▸ **RAW DATA**

/-! ## Halt groups (R319 to R323) -/

def execHgrp (d a b : BitVec 5) (m n : Bool) (s : State) : Out := s.run (.hgrp d a b m n) (shSys d [.g a m, .g b n]) (do
  let x ← gv a
  let y ← gv b
  modD fun dv =>
    let (id, dv) := pendArr dv dv.cur [.g d]
    let g := fieldN y 4 0
    let loc := twLoc x
    let old := (if (dv.thread loc).live then (dv.thread loc).hgrp else none).getD 31
    if 16 ≤ g ∧ g ≠ 31 then sysAnswer dv id 0xFF
    else
      let ls := if twRow x && isCompute (twCore x) then rowSlots (rowKeyOf (twCore x)) else requestSlots dv loc
      let dv := ls.foldl (fun dv l => if (dv.thread l).live then dv.updThread l fun t => { t with hgrp := if g = 31 then none else some g } else dv) dv
      sysAnswer dv id old
  adv)
def execHalt (d a : BitVec 5) (m : Bool) (s : State) : Out := s.run (.halt d a m) (shSys d [.g a m]) (do
  let x ← gv a
  modD fun dv =>
    let (id, dv) := pendArr dv dv.cur [.g d]
    let g := fieldN x 3 0
    if hgcHalted (dv.hgc.toArray.getD g 0) then sysAnswer dv id 1 else sysAnswer (haltGroup dv g 0 dv.cur) id 0
  adv)
def inGroups (gs : List Nat) (t : Thread) : Bool := match t.hgrp with
  | some g => gs.contains g
  | none => false
/-- R321: a trigger reaches a core; a FAULTED member, also one behind a lent slot, halts at once. The slots of a frozen core keep
their states until it is unfrozen (R156). -/
def execHaltTriggerArrival (s : State) : Out := s.event fun _ d =>
  let g := d.arg 0
  let ca := d.arg 1
  if !hgcHalted (d.hgc.toArray.getD g 0) then d
  else if (d.core ca).frozen then d.post 16 .haltTriggerArrival d.args
  else
    let d := d.updCore ca fun c => { c with haltArr := c.haltArr ||| (1 <<< g) }
    (List.range 16).foldl (fun d s =>
      let l := ca * 16 + s
      let t := d.thread l
      let d := if t.st = .faulted && t.hgrp = some g then d.updThread l (Thread.halt d.cycle) else d
      match d.lentOut.get? l with
      | some (k, u) => if u.hgrp = some g then { d with lentOut := d.lentOut.set l (k, u.halt d.cycle) } else d
      | none => d) d
/-- A halted member returns to the state before the halt, as changed by the events kept during it. -/
def resumeThread (d : Dev) (l : Nat) : Dev :=
  let t := d.thread l
  let d := d.updThread l fun t => { t with st := if t.preHalt = .faulted && t.wakeKept then .run else t.preHalt, wakeKept := false }
  moveLimit d l (d.cycle - t.haltAt)
def resumeAll (d : Dev) (gs : List Nat) : Dev :=
  let d := { d with hgc := gs.foldl (fun v g => v.setIfInBounds g (setField (v.toArray.getD g 0) 0 0 0)) d.hgc,
                    cores := d.cores.map fun (c : Nat × Core) => (c.1, { c.2 with haltArr := gs.foldl (fun b g => b &&& ~~~((1 : BitVec 16) <<< g)) c.2.haltArr }) }
  let d := ((d.threads.filter fun t => t.2.st = .halted && inGroups gs t.2).map Prod.fst).foldl resumeThread d
  (d.lentOut.filter fun x => x.2.2.st = .halted && inGroups gs x.2.2).foldl (fun d x =>
    let u := x.2.2
    let d := { d with lentOut := d.lentOut.set x.1 (x.2.1, { u with st := .faulted, wakeKept := false }) }
    if u.wakeKept then d.post 0 .wakeMessage [u.name.toNat] else d) d
/-- R323: members run one instruction each. -/
def beginStep (d : Dev) (gs : List Nat) : Dev :=
  let d := resumeAll d gs
  { d with threads := d.threads.map fun t => if t.2.live && inGroups gs t.2 then (t.1, { t.2 with stepping := true }) else t }
def execResm (d a b : BitVec 5) (m n : Bool) (s : State) : Out := s.run (.resm d a b m n) (shSys d [.g a m, .g b n]) (do
  let x ← gv a
  let y ← gv b
  modD fun dv =>
    let (id, dv) := pendArr dv dv.cur [.g d]
    let g := fieldN x 3 0
    if !hgcHalted (dv.hgc.toArray.getD g 0) then sysAnswer dv id 1
    else if bitN y 0 then sysAnswer (dv.post 0 .resmStep [g]) id 0
    else sysAnswer (resumeAll dv (groupSet dv g)) id 0
  adv)
def execResmStep (s : State) : Out := s.event fun _ d =>
  let g := d.arg 0
  if hgcHalted (d.hgc.toArray.getD g 0) then (beginStep d (groupSet d g)).post 1 .stepEnd [g, d.cycle + 1024] else d
/-- R323: the step ends when every running member has issued, or after 64 turns; the group is halted again. -/
def execStepEnd (s : State) : Out := s.event fun _ d =>
  let g := d.arg 0
  let gs := groupSet d g
  if d.cycle < d.arg 1 && d.threads.any (fun t => t.2.stepping && (t.2.st = .run || t.2.st = .lent) && inGroups gs t.2) then d.post 1 .stepEnd [g, d.arg 1]
  else
    let d := { d with
      hgc := gs.foldl (fun v k => v.setIfInBounds k (setField (v.toArray.getD k 0) 0 0 1)) d.hgc,
      threads := d.threads.map fun t => if t.2.live && inGroups gs t.2 then (t.1, { (t.2.halt d.cycle) with stepping := false }) else t,
      lentOut := d.lentOut.map fun x => if inGroups gs x.2.2 then (x.1, x.2.1, x.2.2.halt d.cycle) else x }
    (coresInUse d).foldl (fun d ca => d.updCore ca fun c => { c with haltArr := gs.foldl (fun b k => b ||| (1 <<< k)) c.haltArr }) d
/-- R322: the group halts before the instruction issues. -/
def execHwBreakpointMatch (s : State) : Out := s.event fun _ d =>
  let loc := d.arg 0
  { haltThread d loc 0x1E with last := .lost }
/-- R320, R334: what a write of a group's word leaves: HGC (0) keeps its read-only bits, HBP0 to HBP3 (1 to 4) the bits that are fields. -/
def writeGroup (d : Dev) (g w : Nat) (x : D) : Dev := match w with
  | 0 => { d with hgc := d.hgc.setIfInBounds g (setField (setField (d.hgc.toArray.getD g 0) 47 32 (fieldN x 47 32)) 3 3 (fieldN x 3 3)) }
  | k + 1 => if k < 4 then { d with hbp := d.hbp.setIfInBounds (4 * g + k) (setField (setField 0 63 63 (fieldN x 63 63)) 55 2 (fieldN x 55 2)) } else d
/-- R320, R321, R348: JTAG's access to a halt group, once the root of trust has unlocked it: group, operation, operands. Operation 0
halts the group: no thread triggers it, so HSRC and HSLOT are open; 1 resumes it, 2 lets it run one instruction each, 3 writes its
word `arg 2` (HGC, HBP0 to HBP3) with `arg 3`, 4 reads that word (log 135). -/
def execJtagHalt (s : State) : Out := s.event fun _ d =>
  let (x, d) := d.draw (2 ^ 19)
  let g := d.arg 0 % 16
  let halted := hgcHalted (d.hgc.toArray.getD g 0)
  if !d.jtagOpen then d
  else match d.arg 1 with
    | 0 => if halted then d else haltGroup d g 0 x
    | 1 => if halted then resumeAll d (groupSet d g) else d
    | 2 => if halted then d.post 0 .resmStep [g] else d
    | 3 => writeGroup d g (d.arg 2) (ofN (d.arg 3))
    | 4 => { d with hostReply := .value ((if d.arg 2 = 0 then d.hgc.toArray.getD g 0 else d.hbp.toArray.getD (4 * g + (d.arg 2 - 1) % 4) 0).toNat) }
    | _ => d

end Sys2Proof.Machine
end

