-- ==== Sys2Proof/Laws/PerInstr.lean ====
section
/-! SUPPORT. Decoding an encoded instruction gives it back: one lemma for each instruction. -/
namespace Sys2Proof.Laws

theorem bf_eq {n lo len : Nat} {x : BitVec len} (h : n / 2 ^ lo % 2 ^ len = x.toNat) : bf n lo len = x := by
  apply BitVec.eq_of_toNat_eq; simpa [bf] using h
theorem bt_eq {n lo : Nat} {x : Bool} (h : n / 2 ^ lo % 2 = x.toNat) : bt n lo = x := by
  cases x <;> simp_all [bt]
theorem zf_eq {n lo len : Nat} (h : n / 2 ^ lo % 2 ^ len = 0) : zf n lo len = 0 := by simp [zf, h]

/-- An instruction that is well formed is what its word decodes to. -/
def RoundTrip.Statement (i : Instr) : Prop := WellFormed i = true → decode (encode i) = .ok i

/-- A field of a number written as the part above it, the field and the part below it. -/
theorem fld {n hi x low lo len : Nat} (e : n = (hi * 2 ^ len + x) * 2 ^ lo + low) (hx : x < 2 ^ len)
    (hl : low < 2 ^ lo) : n / 2 ^ lo % 2 ^ len = x := by
  subst e
  rw [Nat.mul_comm, Nat.mul_add_div (Nat.two_pow_pos lo), Nat.div_eq_of_lt hl, Nat.add_zero, Nat.mul_comm hi,
    Nat.mul_add_mod, Nat.mod_eq_of_lt hx]
theorem fld1 {n hi x low lo : Nat} (e : n = (hi * 2 + x) * 2 ^ lo + low) (hx : x < 2) (hl : low < 2 ^ lo) :
    n / 2 ^ lo % 2 = x := fld (len := 1) e hx hl
theorem fld0 {n hi x m : Nat} (e : n = hi * m + x) (hx : x < m) : n % m = x := by
  subst e; rw [Nat.mul_comm, Nat.mul_add_mod, Nat.mod_eq_of_lt hx]
/-- A word below 2^32 that the decoder reads as `i`, with no bit of a reserved field set. -/
theorem roundTrip_of {i : Instr}
    (h : WellFormed i = true → ∀ N : Nat, N = encodeNat i → N < 2 ^ 32 ∧ ∀ w : Word, w.toNat = N → decodeRaw w = some (i, 0)) :
    RoundTrip.Statement i := by
  intro wf
  have ⟨hlt, hd⟩ := h wf _ rfl
  have r : refusedFields i = 0 := by simp [WellFormed] at wf; exact wf.2
  simp [decode, hd (encode i) ((BitVec.toNat_ofNat ..).trans (Nat.mod_eq_of_lt hlt)), r]
/-- A step that no word encodes. -/
theorem roundTrip_none {i : Instr} (h : hasOwnWord i = false) : RoundTrip.Statement i := by
  intro wf; simp [WellFormed, h] at wf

▸ **TASK OBJECTIVE**
The expected answer is an exact copy of the lines above, beginning at the line with "let g := fieldN y 4 0" and ending at the line with "let d := if", with both ends in.

▸ **ANSWER BELOW**
    let g := fieldN y 4 0
    let loc := twLoc x
    let old := (if (dv.thread loc).live then (dv.thread loc).hgrp else none).getD 31
    if 16 ≤ g ∧ g ≠ 31 then sysAnswer dv id 0xFF
    else
      let ls := if twRow x && isCompute (twCore x) then rowSlots (rowKeyOf (twCore x)) else requestSlots dv loc
      let dv := ls.foldl (fun dv l => if (dv.thread l).live then dv.updThread l fun t => { t with hgrp := if g = 31 then none else some g } else dv) dv
      sysAnswer dv id old
  adv)
def execHalt (d a : BitVec 5) (m : Bool) (s : State) : Out := s.run (.halt d a m) (shSys d [.g a m]) (do
  let x ← gv a
  modD fun dv =>
    let (id, dv) := pendArr dv dv.cur [.g d]
    let g := fieldN x 3 0
    if hgcHalted (dv.hgc.toArray.getD g 0) then sysAnswer dv id 1 else sysAnswer (haltGroup dv g 0 dv.cur) id 0
  adv)
def inGroups (gs : List Nat) (t : Thread) : Bool := match t.hgrp with
  | some g => gs.contains g
  | none => false
/-- R321: a trigger reaches a core; a FAULTED member, also one behind a lent slot, halts at once. The slots of a frozen core keep
their states until it is unfrozen (R156). -/
def execHaltTriggerArrival (s : State) : Out := s.event fun _ d =>
  let g := d.arg 0
  let ca := d.arg 1
  if !hgcHalted (d.hgc.toArray.getD g 0) then d
  else if (d.core ca).frozen then d.post 16 .haltTriggerArrival d.args
  else
    let d := d.updCore ca fun c => { c with haltArr := c.haltArr ||| (1 <<< g) }
    (List.range 16).foldl (fun d s =>
      let l := ca * 16 + s
      let t := d.thread l
      let d := if t.st = .faulted && t.hgrp = some g then d.updThread l (Thread.halt d.cycle) else d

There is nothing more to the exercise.